> _Task inputs_:
■ ■ ■
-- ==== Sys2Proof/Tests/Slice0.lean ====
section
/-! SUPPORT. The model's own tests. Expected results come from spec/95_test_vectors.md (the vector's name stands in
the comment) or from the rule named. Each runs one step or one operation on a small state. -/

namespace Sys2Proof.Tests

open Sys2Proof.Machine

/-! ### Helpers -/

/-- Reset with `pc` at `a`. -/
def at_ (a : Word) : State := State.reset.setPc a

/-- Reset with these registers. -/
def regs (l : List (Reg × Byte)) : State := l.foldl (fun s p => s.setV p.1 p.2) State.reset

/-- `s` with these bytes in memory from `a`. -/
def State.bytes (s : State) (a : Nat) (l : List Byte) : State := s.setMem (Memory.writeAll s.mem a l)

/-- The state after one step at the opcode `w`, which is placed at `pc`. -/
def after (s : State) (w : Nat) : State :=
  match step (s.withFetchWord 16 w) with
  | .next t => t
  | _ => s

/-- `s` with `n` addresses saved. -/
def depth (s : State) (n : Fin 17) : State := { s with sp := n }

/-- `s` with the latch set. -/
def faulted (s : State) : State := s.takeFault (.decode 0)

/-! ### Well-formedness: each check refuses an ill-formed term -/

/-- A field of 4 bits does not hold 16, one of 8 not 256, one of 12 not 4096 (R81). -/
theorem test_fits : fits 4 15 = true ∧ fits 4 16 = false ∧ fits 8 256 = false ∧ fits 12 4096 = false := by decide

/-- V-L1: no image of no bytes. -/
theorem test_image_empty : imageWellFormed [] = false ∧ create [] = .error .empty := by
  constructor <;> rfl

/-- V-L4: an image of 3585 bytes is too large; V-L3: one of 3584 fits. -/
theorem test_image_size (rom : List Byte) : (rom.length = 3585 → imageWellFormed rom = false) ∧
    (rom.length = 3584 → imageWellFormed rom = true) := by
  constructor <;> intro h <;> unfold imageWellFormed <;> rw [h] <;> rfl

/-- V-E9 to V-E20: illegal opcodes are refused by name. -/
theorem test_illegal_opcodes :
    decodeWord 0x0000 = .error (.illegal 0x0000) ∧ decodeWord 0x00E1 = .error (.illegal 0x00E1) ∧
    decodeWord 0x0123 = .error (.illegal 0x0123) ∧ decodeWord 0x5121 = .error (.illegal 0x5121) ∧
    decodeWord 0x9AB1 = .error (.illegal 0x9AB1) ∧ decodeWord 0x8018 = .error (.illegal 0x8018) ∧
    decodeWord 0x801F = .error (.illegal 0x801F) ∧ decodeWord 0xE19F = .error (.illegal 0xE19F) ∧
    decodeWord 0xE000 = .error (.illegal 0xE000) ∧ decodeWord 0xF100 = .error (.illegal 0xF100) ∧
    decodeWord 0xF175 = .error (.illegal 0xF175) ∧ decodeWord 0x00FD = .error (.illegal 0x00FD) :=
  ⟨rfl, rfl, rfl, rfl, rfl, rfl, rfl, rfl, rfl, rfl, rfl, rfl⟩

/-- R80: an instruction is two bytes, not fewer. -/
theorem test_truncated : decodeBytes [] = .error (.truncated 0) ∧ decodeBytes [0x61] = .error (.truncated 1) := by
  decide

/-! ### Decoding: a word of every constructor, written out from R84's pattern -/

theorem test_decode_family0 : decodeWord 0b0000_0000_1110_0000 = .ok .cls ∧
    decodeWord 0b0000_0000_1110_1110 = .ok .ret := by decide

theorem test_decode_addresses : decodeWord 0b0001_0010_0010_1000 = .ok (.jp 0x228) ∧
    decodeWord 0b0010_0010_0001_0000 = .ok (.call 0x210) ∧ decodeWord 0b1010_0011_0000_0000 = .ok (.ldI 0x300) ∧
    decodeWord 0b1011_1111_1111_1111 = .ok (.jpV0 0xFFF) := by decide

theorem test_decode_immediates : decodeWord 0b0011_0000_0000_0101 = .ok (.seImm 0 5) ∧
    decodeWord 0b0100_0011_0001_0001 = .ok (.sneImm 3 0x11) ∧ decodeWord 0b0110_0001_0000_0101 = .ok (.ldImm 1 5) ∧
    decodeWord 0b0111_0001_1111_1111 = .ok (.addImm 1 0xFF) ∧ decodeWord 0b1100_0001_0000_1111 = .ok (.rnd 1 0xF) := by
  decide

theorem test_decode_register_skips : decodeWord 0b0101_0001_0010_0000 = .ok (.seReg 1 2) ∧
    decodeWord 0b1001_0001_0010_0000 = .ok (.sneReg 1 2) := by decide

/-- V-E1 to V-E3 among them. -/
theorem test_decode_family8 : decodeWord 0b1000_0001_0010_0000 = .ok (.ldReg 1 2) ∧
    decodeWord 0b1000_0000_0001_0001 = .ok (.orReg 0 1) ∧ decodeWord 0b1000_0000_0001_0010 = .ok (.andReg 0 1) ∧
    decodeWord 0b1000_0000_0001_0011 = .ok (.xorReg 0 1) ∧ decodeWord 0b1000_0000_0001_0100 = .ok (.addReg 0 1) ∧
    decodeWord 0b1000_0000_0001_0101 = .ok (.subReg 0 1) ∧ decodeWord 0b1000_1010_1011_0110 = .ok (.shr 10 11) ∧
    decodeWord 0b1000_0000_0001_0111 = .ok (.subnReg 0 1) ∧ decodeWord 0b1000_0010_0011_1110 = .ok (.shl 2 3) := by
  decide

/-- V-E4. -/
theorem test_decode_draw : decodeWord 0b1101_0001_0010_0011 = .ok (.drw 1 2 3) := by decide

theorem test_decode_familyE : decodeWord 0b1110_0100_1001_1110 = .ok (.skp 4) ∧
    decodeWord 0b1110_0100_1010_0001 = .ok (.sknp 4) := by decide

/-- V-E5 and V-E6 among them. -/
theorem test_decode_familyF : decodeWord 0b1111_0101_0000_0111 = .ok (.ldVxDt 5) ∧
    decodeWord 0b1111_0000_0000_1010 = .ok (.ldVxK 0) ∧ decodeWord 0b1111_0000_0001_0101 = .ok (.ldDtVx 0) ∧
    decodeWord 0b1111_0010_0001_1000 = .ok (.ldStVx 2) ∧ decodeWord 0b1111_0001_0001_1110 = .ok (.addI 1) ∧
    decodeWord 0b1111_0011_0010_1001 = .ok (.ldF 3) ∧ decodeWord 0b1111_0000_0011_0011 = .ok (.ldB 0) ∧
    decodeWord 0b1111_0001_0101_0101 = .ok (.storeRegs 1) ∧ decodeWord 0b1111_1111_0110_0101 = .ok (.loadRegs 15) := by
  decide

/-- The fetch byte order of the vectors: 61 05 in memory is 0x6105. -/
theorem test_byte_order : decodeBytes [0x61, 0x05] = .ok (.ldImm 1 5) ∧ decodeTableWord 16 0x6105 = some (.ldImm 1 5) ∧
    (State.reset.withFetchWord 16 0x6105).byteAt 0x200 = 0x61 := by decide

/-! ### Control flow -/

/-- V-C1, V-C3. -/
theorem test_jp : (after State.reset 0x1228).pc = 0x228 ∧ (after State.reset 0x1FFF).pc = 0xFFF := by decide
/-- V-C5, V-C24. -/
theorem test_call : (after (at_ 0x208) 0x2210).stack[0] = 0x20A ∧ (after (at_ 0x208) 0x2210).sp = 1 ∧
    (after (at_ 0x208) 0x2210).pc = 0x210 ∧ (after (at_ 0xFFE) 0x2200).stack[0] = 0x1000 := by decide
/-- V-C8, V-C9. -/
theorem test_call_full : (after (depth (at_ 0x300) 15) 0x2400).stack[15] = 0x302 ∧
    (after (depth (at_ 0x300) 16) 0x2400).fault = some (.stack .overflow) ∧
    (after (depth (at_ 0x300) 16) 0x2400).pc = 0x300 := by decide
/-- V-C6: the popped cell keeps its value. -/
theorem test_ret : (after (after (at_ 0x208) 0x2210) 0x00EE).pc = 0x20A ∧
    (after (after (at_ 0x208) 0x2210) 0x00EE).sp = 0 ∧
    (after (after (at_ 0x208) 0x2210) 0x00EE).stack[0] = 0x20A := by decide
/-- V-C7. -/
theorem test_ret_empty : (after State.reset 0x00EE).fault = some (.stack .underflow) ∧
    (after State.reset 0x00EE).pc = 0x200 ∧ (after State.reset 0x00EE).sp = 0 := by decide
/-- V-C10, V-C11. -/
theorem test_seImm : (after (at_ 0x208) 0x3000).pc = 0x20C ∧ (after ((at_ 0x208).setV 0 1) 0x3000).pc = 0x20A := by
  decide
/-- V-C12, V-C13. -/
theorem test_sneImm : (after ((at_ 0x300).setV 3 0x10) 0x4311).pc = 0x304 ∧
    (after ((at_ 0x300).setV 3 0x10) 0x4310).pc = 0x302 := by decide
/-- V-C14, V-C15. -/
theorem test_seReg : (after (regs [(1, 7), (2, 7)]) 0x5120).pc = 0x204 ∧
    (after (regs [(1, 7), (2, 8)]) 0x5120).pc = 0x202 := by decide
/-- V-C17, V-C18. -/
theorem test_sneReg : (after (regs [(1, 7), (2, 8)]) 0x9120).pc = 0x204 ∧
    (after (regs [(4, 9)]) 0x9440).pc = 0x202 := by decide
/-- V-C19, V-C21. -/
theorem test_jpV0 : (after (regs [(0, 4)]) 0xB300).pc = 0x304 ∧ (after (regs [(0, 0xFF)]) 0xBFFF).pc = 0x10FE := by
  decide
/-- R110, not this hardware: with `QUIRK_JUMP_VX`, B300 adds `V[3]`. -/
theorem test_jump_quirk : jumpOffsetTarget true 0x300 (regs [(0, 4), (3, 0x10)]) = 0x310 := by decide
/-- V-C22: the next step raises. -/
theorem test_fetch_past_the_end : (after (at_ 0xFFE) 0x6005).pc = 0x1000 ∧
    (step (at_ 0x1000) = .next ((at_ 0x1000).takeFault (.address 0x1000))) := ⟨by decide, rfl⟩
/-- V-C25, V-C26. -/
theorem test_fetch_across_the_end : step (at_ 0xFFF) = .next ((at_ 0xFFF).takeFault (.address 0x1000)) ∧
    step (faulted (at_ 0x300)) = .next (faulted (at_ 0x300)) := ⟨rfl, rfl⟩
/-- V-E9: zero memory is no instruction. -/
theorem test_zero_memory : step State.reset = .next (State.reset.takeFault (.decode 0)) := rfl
■ ■ ■
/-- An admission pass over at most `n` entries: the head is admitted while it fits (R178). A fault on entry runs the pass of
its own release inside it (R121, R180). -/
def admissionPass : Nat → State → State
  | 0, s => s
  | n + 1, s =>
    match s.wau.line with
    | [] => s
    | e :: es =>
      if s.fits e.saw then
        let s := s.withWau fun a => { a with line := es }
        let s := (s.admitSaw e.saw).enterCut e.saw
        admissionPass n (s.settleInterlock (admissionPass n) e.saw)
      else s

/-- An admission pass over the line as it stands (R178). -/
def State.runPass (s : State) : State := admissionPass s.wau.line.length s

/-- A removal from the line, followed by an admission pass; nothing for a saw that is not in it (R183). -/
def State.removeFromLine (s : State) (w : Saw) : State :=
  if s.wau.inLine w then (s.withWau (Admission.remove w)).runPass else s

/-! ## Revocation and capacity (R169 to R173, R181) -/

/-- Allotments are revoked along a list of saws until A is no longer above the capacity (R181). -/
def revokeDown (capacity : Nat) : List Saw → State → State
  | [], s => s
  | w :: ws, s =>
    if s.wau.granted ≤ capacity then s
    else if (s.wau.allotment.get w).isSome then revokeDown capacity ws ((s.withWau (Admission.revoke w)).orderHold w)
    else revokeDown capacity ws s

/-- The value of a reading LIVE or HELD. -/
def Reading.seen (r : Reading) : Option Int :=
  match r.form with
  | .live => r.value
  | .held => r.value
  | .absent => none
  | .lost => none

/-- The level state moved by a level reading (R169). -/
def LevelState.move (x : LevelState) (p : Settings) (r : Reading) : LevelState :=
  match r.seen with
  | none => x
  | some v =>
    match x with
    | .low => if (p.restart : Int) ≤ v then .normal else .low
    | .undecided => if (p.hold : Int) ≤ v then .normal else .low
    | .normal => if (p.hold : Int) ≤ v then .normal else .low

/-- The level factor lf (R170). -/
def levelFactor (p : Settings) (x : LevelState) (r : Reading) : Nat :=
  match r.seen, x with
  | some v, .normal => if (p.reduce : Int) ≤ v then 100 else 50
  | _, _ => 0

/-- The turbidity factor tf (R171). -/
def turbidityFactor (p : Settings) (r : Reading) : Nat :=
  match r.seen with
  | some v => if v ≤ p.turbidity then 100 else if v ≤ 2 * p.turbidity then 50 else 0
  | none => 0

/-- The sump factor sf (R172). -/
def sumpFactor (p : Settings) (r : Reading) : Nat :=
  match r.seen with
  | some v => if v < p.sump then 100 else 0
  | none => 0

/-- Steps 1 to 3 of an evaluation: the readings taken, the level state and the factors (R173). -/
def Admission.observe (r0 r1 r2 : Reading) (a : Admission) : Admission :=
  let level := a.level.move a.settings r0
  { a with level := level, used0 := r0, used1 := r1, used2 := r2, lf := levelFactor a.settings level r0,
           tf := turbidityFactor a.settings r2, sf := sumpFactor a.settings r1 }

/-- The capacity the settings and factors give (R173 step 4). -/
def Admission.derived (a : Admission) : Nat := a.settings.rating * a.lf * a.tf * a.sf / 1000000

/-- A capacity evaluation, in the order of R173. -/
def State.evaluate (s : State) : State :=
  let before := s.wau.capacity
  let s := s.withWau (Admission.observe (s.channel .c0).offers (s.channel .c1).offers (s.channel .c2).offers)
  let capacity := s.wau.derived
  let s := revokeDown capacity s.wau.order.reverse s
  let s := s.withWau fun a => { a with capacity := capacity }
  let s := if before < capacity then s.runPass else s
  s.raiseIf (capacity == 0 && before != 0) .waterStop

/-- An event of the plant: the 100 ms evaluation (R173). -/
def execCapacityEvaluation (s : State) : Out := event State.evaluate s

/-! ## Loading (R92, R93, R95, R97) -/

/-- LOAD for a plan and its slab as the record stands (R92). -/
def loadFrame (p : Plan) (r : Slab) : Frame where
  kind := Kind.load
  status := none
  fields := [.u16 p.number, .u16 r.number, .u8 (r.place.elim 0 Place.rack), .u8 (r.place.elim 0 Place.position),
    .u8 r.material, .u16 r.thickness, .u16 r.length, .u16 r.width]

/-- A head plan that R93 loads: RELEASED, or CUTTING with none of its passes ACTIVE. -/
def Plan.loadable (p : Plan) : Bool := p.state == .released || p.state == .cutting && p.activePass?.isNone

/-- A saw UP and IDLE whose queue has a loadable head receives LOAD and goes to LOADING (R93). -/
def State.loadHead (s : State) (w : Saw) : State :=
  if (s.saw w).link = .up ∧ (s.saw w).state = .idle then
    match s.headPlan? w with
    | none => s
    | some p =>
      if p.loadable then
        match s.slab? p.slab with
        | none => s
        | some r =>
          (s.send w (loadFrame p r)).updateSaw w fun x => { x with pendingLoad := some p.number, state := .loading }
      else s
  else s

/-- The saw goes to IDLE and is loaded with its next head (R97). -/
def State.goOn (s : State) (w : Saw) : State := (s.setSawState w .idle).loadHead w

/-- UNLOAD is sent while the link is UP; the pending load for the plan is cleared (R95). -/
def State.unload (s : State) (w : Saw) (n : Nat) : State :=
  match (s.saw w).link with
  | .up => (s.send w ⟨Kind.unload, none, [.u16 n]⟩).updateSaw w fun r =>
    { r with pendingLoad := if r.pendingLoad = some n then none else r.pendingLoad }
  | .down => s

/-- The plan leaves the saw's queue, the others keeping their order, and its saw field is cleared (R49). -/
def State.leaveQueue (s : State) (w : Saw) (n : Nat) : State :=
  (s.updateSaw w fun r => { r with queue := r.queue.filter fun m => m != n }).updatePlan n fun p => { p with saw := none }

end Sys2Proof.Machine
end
■ ■ ■
> _Work instruction_: Check each line of the entries for "among" and copy those that have it.

> _Solution for this exercise_:
/-- V-E1 to V-E3 among them. -/
/-- V-E5 and V-E6 among them. -/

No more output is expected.